# Why is compositional data not analyzed using anova?

Compositional data looks like this: $[p_1, ...., p_n]$ where $\sum p_i = 1$.

My question is, I know that we can analyze this using log-ratio analysis but ...

Why not just use anova? Take each of the $n$ components, and use them as factors. So each data row is turned into $n$ rows, with response $p_1, ...., p_n$, and the actual component is then a factor.

For example, if we have % of wage spent on milk, bread, and butter, then instead of treating [20%, 10%, 70 %] as a response, we can treat 20% as a "percent money spent on item", where "item" is the factor, here milk.

Then if the mean for milk is higher or lower, it tells us how much we spend on it compared to other items.

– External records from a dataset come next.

-- ==== Sys2Proof/Machine/Step.lean ====
section
/-! DEFINITION. One step of the block: its next input. -/

namespace Sys2Proof.Machine

/-- One step: the next input is taken (00_scope.md R14). -/
def step (s : State) : Host.Outcome State Fault Refusal := takeEvent (nextInput s).1 (nextInput s).2

/-- The state whose next step runs the command word `w` of `nbits` bits. -/
def State.withFetchWord (s : State) (nbits w : Nat) : State := placeCommand (BitVec.ofNat 32 (w % 2 ^ nbits)) s

end Sys2Proof.Machine
end

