/-- A command that fails commits nothing: only BUSY, ERR, ERRCODE and ERRINFO change, and the error is one of those R202 lists for
the command (R200, R202, R203). -/
def Obligations.FailureCommitsNothing : Prop :=
  ∀ (i : Instr) (s t : State), exec i (accepted i s) = .next t → t.err = true →
    ∃ e info, e ∈ errorsOf i ∧ t = failedWith (errCodeBits e) info (accepted i s)

/-- The only fault of a command is UninitRead, and then a window location that the command reads is never written (R85, R106, R244);
of the commands that read no window there is none. -/
def Obligations.FaultsOnlyOnNeverWritten : Prop :=
  ∀ (i : Instr) (s : State) (f : Fault), exec i s = .fault f →
    f = .uninitRead ∧
      (∃ a, inRanges (operandRanges i s) a = true ∧ inWindow a = true ∧ memRead s.mem a = none) ∧
      i ∉ [Instr.nop, .gammaEnc, .quantMax, .quantAc] ∧ (∀ off len, i ≠ .b83Enc off len) ∧
      (∀ imm, i ≠ .gammaDec imm) ∧ ∀ imm, i ≠ .dequantAc imm

/-! ### The host port -/

/-- An access that is not aligned 32-bit in the register region, or not naturally aligned 8, 16 or 32-bit elsewhere, gets SLVERR
and changes nothing but the response (R74). -/
def Obligations.BusErrorsChangeNothing : Prop :=
  ∀ (s : State) (off : BitVec 19) (n : Nat) (v : Word), s.inReset = false →
    (off.toNat < 0x100 → ¬(n = 4 ∧ off.toNat % 4 = 0)) →
    (0x100 ≤ off.toNat → ¬(n = 1 ∨ (n = 2 ∧ off.toNat % 2 = 0) ∨ (n = 4 ∧ off.toNat % 4 = 0))) →
    hostTurn (.read off n) s = .next { s with resp := some .slverr } ∧
      hostTurn (.write off n v) s = .next { s with resp := some .slverr }

/-- What an aligned 32-bit read at each offset of R23 returns, busy or not (R242): every field at its bits, reserved bits and CMD 0. -/
def Obligations.RegisterReads : Prop :=
  (∀ (s : State) (r : Reg), s.inReset = false →
      hostTurn (.read (BitVec.ofNat 19 (regOffset r)) 4) s = .next { s with resp := some (.okay (regRead s r)) }) ∧
    ∀ s : State, s.inReset = false →
      ∀ p ∈
        ([(0x000, 0x42483833), (0x004, Config.pixCap), (0x008, s.irqEn.toNat),
          (0x00C, (busy s).toNat + 2 * s.done.toNat + 4 * s.err.toNat + 8 * s.wdrop.toNat + 256 * s.errcode.toNat), (0x010, 0),
          (0x014, s.errinfo.toNat), (0x018, 0), (0x01C, 0), (0x020, s.xc.toNat + 16 * s.yc.toNat), (0x024, s.width.toNat),
          (0x028, s.height.toNat), (0x02C, s.punch.toNat), (0x030, s.hashlen.toNat), (0x034, s.maxq.toNat),
          (0x038, s.maxval.toNat % 2 ^ 32), (0x03C, s.maxval.toNat / 2 ^ 32), (0x040, s.opa.toNat % 2 ^ 32),
          (0x044, s.opa.toNat / 2 ^ 32), (0x048, s.opb.toNat % 2 ^ 32), (0x04C, s.opb.toNat / 2 ^ 32),
          (0x050, s.res.toNat % 2 ^ 32), (0x054, s.res.toNat / 2 ^ 32)] : List (BitVec 19 × Nat)),
        p.2 < 2 ^ 32 ∧ hostTurn (.read p.1 4) s = .next { s with resp := some (.okay (BitVec.ofNat 32 p.2)) }

/-- What an idle 32-bit write at each offset of R23 does: the writable fields take their bits of the value, reserved bits are ignored,
a write to a read-only register changes nothing; what the registers then read as (R23 to R39). -/
def Obligations.RegisterWrites : Prop :=
  ∀ (s : State) (v : Word), busy s = false →
    (v.getLsbD 1 = false → hostWrite 0x008 4 v s = ({ s with irqEn := v.getLsbD 0 }, .okay 0)) ∧
      hostWrite 0x020 4 v s = ({ s with xc := v.extractLsb' 0 4, yc := v.extractLsb' 4 4 }, .okay 0) ∧
      hostWrite 0x024 4 v s = ({ s with width := v.extractLsb' 0 16 }, .okay 0) ∧
      hostWrite 0x028 4 v s = ({ s with height := v.extractLsb' 0 16 }, .okay 0) ∧
      hostWrite 0x02C 4 v s = ({ s with punch := v }, .okay 0) ∧
      hostWrite 0x030 4 v s = ({ s with hashlen := v.extractLsb' 0 9 }, .okay 0) ∧
      hostWrite 0x040 4 v s = ({ s with opa := s.opa.extractLsb' 32 32 ++ v }, .okay 0) ∧
      hostWrite 0x044 4 v s = ({ s with opa := v ++ s.opa.extractLsb' 0 32 }, .okay 0) ∧
      hostWrite 0x048 4 v s = ({ s with opb := s.opb.extractLsb' 32 32 ++ v }, .okay 0) ∧
      hostWrite 0x04C 4 v s = ({ s with opb := v ++ s.opb.extractLsb' 0 32 }, .okay 0) ∧
      (∀ a ∈ [0x000, 0x004, 0x014, 0x034, 0x038, 0x03C, 0x050, 0x054], hostWrite a 4 v s = (s, .okay 0)) ∧
      let w (r : Reg) : State := (hostWrite (regOffset r) 4 v s).1
      (v.getLsbD 1 = false → regRead (w .ctrl) .ctrl = v &&& 1) ∧
        regRead (w .comp) .comp = v &&& 0xFF ∧ regRead (w .width) .width = v &&& 0xFFFF ∧
        regRead (w .height) .height = v &&& 0xFFFF ∧ regRead (w .punch) .punch = v ∧
        regRead (w .hashlen) .hashlen = v &&& 0x1FF ∧ regRead (w .opaLo) .opaLo = v ∧ regRead (w .opaHi) .opaHi = v ∧
        regRead (w .opbLo) .opbLo = v ∧ regRead (w .opbHi) .opbHi = v ∧
        ∀ r ∈ [Reg.id, .pixcap, .errinfo, .maxq, .maxvalLo, .maxvalHi, .resLo, .resHi], w r = s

• Considering the case $n=2$ makes it clear something's wrong compared to the usual ANOVA situation: your data would be perfectly redundant.
– whuber
Mar 28 '17 at 17:01
• You have the following reference idescat.cat/sort/sort392/39.2.4.martin-etal.pdf were they show how to perform Manova analysis for compositional data. In essence, it is a Manova analysis using a well defined distance on the Simplex. Mar 31 '17 at 12:36

The problem is that the original proportional data exists in the simplex which is a constrained non-orthogonal geometric space. Standard anova models do not do well with such constrained data. For example, the resulting model would give non-zero probability mass to a datapoint where $\sum p_i > 1$ or where $p_i < 0$. This does not make any sense and can lead to some nasty and spurious conclusions if used.